Even though unequivocal, Jiijo expresses her sense of relief inadequately, her demeanor giving countenance to her disregard. Then all of a sudden, the pained expression on her face prompts Jiijo to surrender herself totally to the reality as well as the memory of other pains, some of recent vintage.

As Cambara takes a good hold of herself, she debates whether to ease Jiijo’s apparent physical unease by giving her a partial massage, a kind enough gesture to make in humble surrender to her own memory of being pregnant with Dalmar. She senses she is right in assuming that, like Wardi, Gudcur does not help Jiijo in her current state.

Cambara is distracted, however, the moment she feels the weight of the papers she salvaged from the youths. Briefly, her recall of her unpleasant encounter with them now preys on her mind, and she takes nervous account of the paper slipping downward, lodging inconveniently close to her belly button, irritably rendering Cambara’s forepart itchy. But there is nothing she can do about it, and she wishes she were in a room all on her own where she might disrobe and then remove the papers before having a good scratch.

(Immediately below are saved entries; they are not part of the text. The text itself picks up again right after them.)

-- ==== Sys2Proof/Laws/FramesIrons.lean ====
section
/-!
SUPPORT. Footprints of the operations of Machine/Irons.lean.
-/
namespace Sys2Proof.Machine
set_option Elab.async false

theorem State.ironRequests_only (s : State) (i : Nat) :
    OnlyChanges [.irons] s (State.ironRequests s i) := by
  unfold State.ironRequests
  extract_lets s1
  have hs1 : OnlyChanges [.irons] s s1 := by
    unfold s1
    refine .ite ?_ ?_
    · refine .step (State.onIron_only _ _ _) rfl ?_
      exact .refl _ _
    · exact .refl _ _
  clear_value s1
  refine .ite ?_ ?_
  · refine .step (State.onIron_only _ _ _) rfl ?_
    exact hs1
  · exact hs1

theorem State.ironState_only (s : State) (i : Nat) (k : Nat) (freeze : Bool) :
    OnlyChanges [.irons, .flat, .lint] s (State.ironState s i k freeze) := by
  unfold State.ironState
  extract_lets _ _ _ _ _ _ _ _ _ _ _ s1 s2 _
  have hs1 : OnlyChanges [.irons, .flat, .lint] s s1 := by
    unfold s1
    refine .step (State.onIron_only _ _ _) rfl ?_
    exact .refl _ _
  clear_value s1
  have hs2 : OnlyChanges [.irons, .flat, .lint] s s2 := by
    unfold s2
    refine .step (State.detectIf_only _ _ _ _) rfl ?_
    exact hs1
  clear_value s2
  refine .ite ?_ ?_
  · refine .step (set_flat_only _ _) rfl ?_
    exact hs2
  · exact hs2

theorem State.ironPhase_only (s : State) (i : Nat) (k : Nat) (freeze : Bool) :
    OnlyChanges [.irons, .flat, .lint] s (State.ironPhase s i k freeze) := by
  unfold State.ironPhase
  extract_lets _ _ _ s1
  have hs1 : OnlyChanges [.irons, .flat, .lint] s s1 := by
    unfold s1
    refine .ite ?_ ?_
    · refine .step (State.onIron_only _ _ _) rfl ?_
      refine .step (State.detectIf_only _ _ _ _) rfl ?_
      exact .refl _ _
    · refine .step (State.ironState_only _ _ _ _) rfl ?_
      exact .refl _ _
  clear_value s1
  refine .step (State.onIron_only _ _ _) rfl ?_
  exact hs1

theorem State.flatMean_only (s : State) (wrapped : Bool) :
    OnlyChanges [.flat] s (State.flatMean s wrapped) := by
  unfold State.flatMean
  extract_lets _ _ _
  refine .step (set_flat_only _ _) rfl ?_
  exact .refl _ _

theorem State.flatStep_only (s : State) (r : IronRun) :
    OnlyChanges [.flat] s (State.flatStep s r) := by
  unfold State.flatStep
  extract_lets _ _ _
  refine .step (set_flat_only _ _) rfl ?_
  exact .refl _ _

theorem State.ironRms_only (s : State) (i : Nat) :
    OnlyChanges [.irons] s (State.ironRms s i) := by
  unfold State.ironRms
  refine .step (State.onIron_only _ _ _) rfl ?_
  exact .refl _ _

theorem State.ironTaps_only (s : State) (i : Nat) (bad : Bool) :
    OnlyChanges [.irons, .flat] s (State.ironTaps s i bad) := by
  unfold State.ironTaps
  extract_lets _ _ _ _ _ _ _ _ _ s1 s2 s3
  have hs1 : OnlyChanges [.irons, .flat] s s1 := by
    unfold s1
    refine .step (State.onIron_only _ _ _) rfl ?_
    exact .refl _ _
  clear_value s1
  have hs2 : OnlyChanges [.irons, .flat] s s2 := by
    unfold s2
    refine .step (State.flatMean_only _ _) rfl ?_
    exact hs1
  clear_value s2
  have hs3 : OnlyChanges [.irons, .flat] s s3 := by
    unfold s3
    refine .ite ?_ ?_
    · refine .ite ?_ ?_
      · refine .step (State.flatStep_only _ _) rfl ?_
        exact hs2
      · exact hs2
    · exact hs1
  clear_value s3
  refine .ite ?_ ?_
  · refine .step (State.ironRms_only _ _) rfl ?_
    exact hs3
  · exact hs3

theorem State.flatReference_only (s : State) (i : Nat) : OnlyChanges [.draws] s (s.flatReference i).1 := by
  unfold State.flatReference
  split
  · exact OnlyChanges.refl _ _
  · simp only [apply_ite Prod.fst]
    refine OnlyChanges.ite (OnlyChanges.refl _ _) (OnlyChanges.ite ?_ (OnlyChanges.refl _ _))
    with_reducible exact set_draws_only ..

theorem State.flatReference_to {s : State} {i : Nat} {t : State} {y} (e : s.flatReference i = (t, y)) : OnlyChanges [.draws] s t := by
  have h := s.flatReference_only i
  rw [e] at h; exact h

theorem State.ironTerm_only (s : State) (i : Nat) :
    OnlyChanges [.irons, .draws] s (State.ironTerm s i) := by
  unfold State.ironTerm
  extract_lets _ _ _
  refine .ite ?_ ?_
  · split
    refine .step (State.onIron_only _ _ _) rfl ?_
    refine .step (State.flatReference_to (by assumption)) rfl ?_
    exact .refl _ _
  · refine .step (State.onIron_only _ _ _) rfl ?_
    exact .refl _ _

theorem State.ironWork_only (s : State) (i : Nat) (k : Nat) (x : IronFaults) :
    OnlyChanges [.irons, .flat, .lint, .draws] s (State.ironWork s i k x) := by
  unfold State.ironWork
  extract_lets _ _ s1 _ _ _ s2 s3 s4 s5 _ s6 s7
  have hs1 : OnlyChanges [.irons, .flat, .lint, .draws] s s1 := by
    unfold s1
    refine .foldl (fun u8 _ => ?_) ?_
    · refine .ite ?_ ?_
      · refine .step (State.detect_only _ _ _) rfl ?_
        refine .step (State.onIron_only _ _ _) rfl ?_
        exact .refl _ _
      · exact .refl _ _
    · exact .refl _ _
  clear_value s1
  have hs2 : OnlyChanges [.irons, .flat, .lint, .draws] s s2 := by
    unfold s2
    refine .step (State.onIron_only _ _ _) rfl ?_
    exact hs1
  clear_value s2
  have hs3 : OnlyChanges [.irons, .flat, .lint, .draws] s s3 := by
    unfold s3
    refine .step (State.detectIf_only _ _ _ _) rfl ?_
    exact hs2
  clear_value s3
  have hs4 : OnlyChanges [.irons, .flat, .lint, .draws] s s4 := by
    unfold s4
    refine .step (State.detectIf_only _ _ _ _) rfl ?_
    exact hs3
  clear_value s4
  have hs5 : OnlyChanges [.irons, .flat, .lint, .draws] s s5 := by
    unfold s5
    refine .step (State.ironPhase_only _ _ _ _) rfl ?_
    exact hs4
  clear_value s5
  have hs6 : OnlyChanges [.irons, .flat, .lint, .draws] s s6 := by
    unfold s6
    refine .ite ?_ ?_
    · refine .step (set_flat_only _ _) rfl ?_
      exact hs5
    · exact hs5
  clear_value s6
  have hs7 : OnlyChanges [.irons, .flat, .lint, .draws] s s7 := by
    unfold s7
    refine .step (State.ironTaps_only _ _ _) rfl ?_
    exact hs5
  clear_value s7
  refine .ite ?_ ?_
  · refine .step (State.onIron_only _ _ _) rfl ?_
    exact hs6
  · refine .ite ?_ ?_
    · exact hs7
    · refine .step (State.ironTerm_only _ _) rfl ?_
      exact hs7

theorem State.ironBefore_only (s : State) (i : Nat) (k : Nat) (x : IronFaults) :
    OnlyChanges [.irons, .flat, .lint, .draws] s (State.ironBefore s i k x) := by
  unfold State.ironBefore
  extract_lets f1 _ s2
  have hs2 : OnlyChanges [.irons, .flat, .lint, .draws] s s2 := by
    unfold s2
    refine .ite ?_ ?_
    · unfold f1
      refine .ite ?_ ?_
      · exact .refl _ _
      · refine .step (State.ironWork_only _ _ _ _) rfl ?_
        exact .refl _ _
    · exact .refl _ _
  clear_value s2
  unfold f1
  refine .ite ?_ ?_
  · exact hs2
  · refine .step (State.ironWork_only _ _ _ _) rfl ?_
    exact hs2

theorem State.ironAfter_only (s : State) (i : Nat) (x : IronFaults) :
    OnlyChanges [.irons] s (State.ironAfter s i x) := by
  unfold State.ironAfter
  extract_lets _ _ _
  refine .ite ?_ ?_
  · refine .step (State.onIron_only _ _ _) rfl ?_
    exact .refl _ _
  · exact .refl _ _

end Sys2Proof.Machine
end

Disturbed that she cannot remember her alias, she now reminds herself that whereas she told nothing but distorted facts that are part of her disguise to Jiijo, she gave the truth to Dajaal and Bile. No doubt, she is understandably mistrustful of Jiijo; she cannot, however, articulate why she elected to be trusting of Dajaal and Bile, despite the fact that she knows neither of them. Whatever else happens, she must avoid letting her mind go walkabout, because that is where the pitfalls are.

Jiijo’s labored breathing worries Cambara in that she is hopelessly unprepared for any eventuality that may compel her to look for outside help, someone to tell her where to get an ambulance or a doctor; she doesn’t know what to do or who to turn to. She won’t want to rely on Zaak and has no choice but to depend on strangers with whom she has made acquaintance only recently, namely Kiin, Dajaal, and Bile, or the shopkeeper, to give a hand. Now Cambara hears Jiijo saying something meekly and sounding uncertain, the words unnecessarily spaced, like computer-generated speech. After putting a lot of effort into deciphering Jiijo’s statement, she decides that Jiijo is blaming herself for not remembering her name.

“Never mind what my name is,” says Cambara, her voice firm, determinedly brave, despite the circumstances. For all she can tell, Jiijo may not be letting on that she has found out the truth about Cambara, whom she will eventually challenge. Careful not to stir into counterproductive action based on unproven suspicion, she says to Jiijo, “Tell me what is ailing you, where you hurt. I can fetch a taxi and then rush you to a hospital, if there is need.”

Cambara’s lump of worry, which has lodged itself for a short while in her throat, blocking it, melts. In its place, a sense of relief eases itself into her body, and she relaxes into the lengthening silence punctuated by Jiijo’s strained breathing.